Get a document split job.

### Parameters

- `--split-job-id: string`

- `--organization-id: optional string`

- `--project-id: optional string`

### Returns

- `BetaSplitGetResponse: object { id, categories, document_input, 8 more }`

  Beta response — uses nested document_input object.

  - `id: string`

    Unique identifier for the split job.

  - `categories: array of SplitCategory`

    Categories used for splitting.

    - `name: string`

      Name of the category.

    - `description: optional string`

      Optional description of what content belongs in this category.

  - `document_input: object { type, value }`

    Document that was split.

    - `type: string`

      Type of document input. Valid values are: file_id

    - `value: string`

      Document identifier.

  - `project_id: string`

    Project ID this job belongs to.

  - `status: string`

    Current status of the job. Valid values are: pending, processing, completed, failed, cancelled.

  - `user_id: string`

    User ID who created this job.

  - `configuration_id: optional string`

    Split configuration ID used for this job.

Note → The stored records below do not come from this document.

-- ==== Sys2Proof/Machine/Operands.lean ====
section
/-! DEFINITION. Operand forms: the effective values and addresses that the payload formats give (R34, R35, R54,
R175), and the branch target and return address. -/

namespace Sys2Proof.Machine

/-- Format I, signed immediate (R52, R53). -/
def imm14 (imm : BitVec 14) : W64 := sext 14 imm
/-- Format I, unsigned immediate (R53). -/
def uimm14 (imm : BitVec 14) : W64 := zext 14 imm

/-- Address of format M: XRead(ra) + Sext(imm, 9)·N (R175). -/
def addrM (ra : Reg) (sz : Sz) (imm : BitVec 9) (s : State) : W64 := s.xr ra + sext 9 imm * BitVec.ofNat 64 sz.bytes

/-- PC-relative target of formats B, J and LEA: A + Sext(off)·4 (R53, R54). -/
def pcRel {w : Nat} (off : BitVec w) (s : State) : W64 := s.t.pc + sext w off * 4

/-- The register `lk` (R36). -/
def lk : Reg := 31

/-- Bits 63:56 of an address are set (R173). -/
def highAddr (a : W64) : Bool := a.toNat / 2 ^ 56 != 0

/-- Number of bits set below position w. -/
def popCount : Nat → Nat → Nat
  | 0, _ => 0
  | w + 1, n => n % 2 + popCount w (n / 2)

/-- Round up to a multiple of 64. -/
def roundUp64 (n : Nat) : Nat := (n + 63) / 64 * 64

/-- Bits `lo` to `lo + n - 1` of a word, as a number. -/
def bitsOf (w lo n : Nat) : Nat := w / 2 ^ lo % 2 ^ n

end Sys2Proof.Machine
end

  - `created_at: optional string`

    Creation datetime

  - `error_message: optional string`

    Error message if the job failed.

  - `result: optional object { segments }`

    Result of a completed split job.

    - `segments: array of SplitSegmentResponse`

      List of document segments.

      - `category: string`

        Category name this split belongs to.

      - `confidence_category: string`

        Categorical confidence level. Valid values are: high, medium, low.

      - `pages: array of number`

        1-indexed page numbers in this split.

  - `updated_at: optional string`

    Update datetime

### Example

```cli
llamacloud-prod beta:split get \
  --api-key 'My API Key' \
  --split-job-id split_job_id
```

#### Response

```json
{
  "id": "id",
  "categories": [
    {
      "name": "x",
      "description": "x"
    }
  ],
  "document_input": {
    "type": "type",
    "value": "value"
  },
  "project_id": "project_id",
  "status": "status",
  "user_id": "user_id",
  "configuration_id": "configuration_id",
  "created_at": "2019-12-27T18:11:19.117Z",
  "error_message": "error_message",
  "result": {
    "segments": [
      {
        "category": "category",
        "confidence_category": "confidence_category",
        "pages": [
          0
        ]
      }
    ]
  },
  "updated_at": "2019-12-27T18:11:19.117Z"
}
```

## Domain Types

### Split Category

- `split_category: object { name, description }`

  Category definition for document splitting.

  - `name: string`

    Name of the category.

  - `description: optional string`

    Optional description of what content belongs in this category.

### Split Document Input

- `split_document_input: object { type, value }`

  Document input specification for beta API.

  - `type: string`

    Type of document input. Valid values are: file_id

  - `value: string`

    Document identifier.

### Split Result Response

- `split_result_response: object { segments }`

  Result of a completed split job.

  - `segments: array of SplitSegmentResponse`

    List of document segments.

    - `category: string`

      Category name this split belongs to.

    - `confidence_category: string`

      Categorical confidence level. Valid values are: high, medium, low.

    - `pages: array of number`

      1-indexed page numbers in this split.

### Split Segment Response

- `split_segment_response: object { category, confidence_category, pages }`

  A segment of the split document.

  - `category: string`

    Category name this split belongs to.

  - `confidence_category: string`

    Categorical confidence level. Valid values are: high, medium, low.

  - `pages: array of number`

    1-indexed page numbers in this split.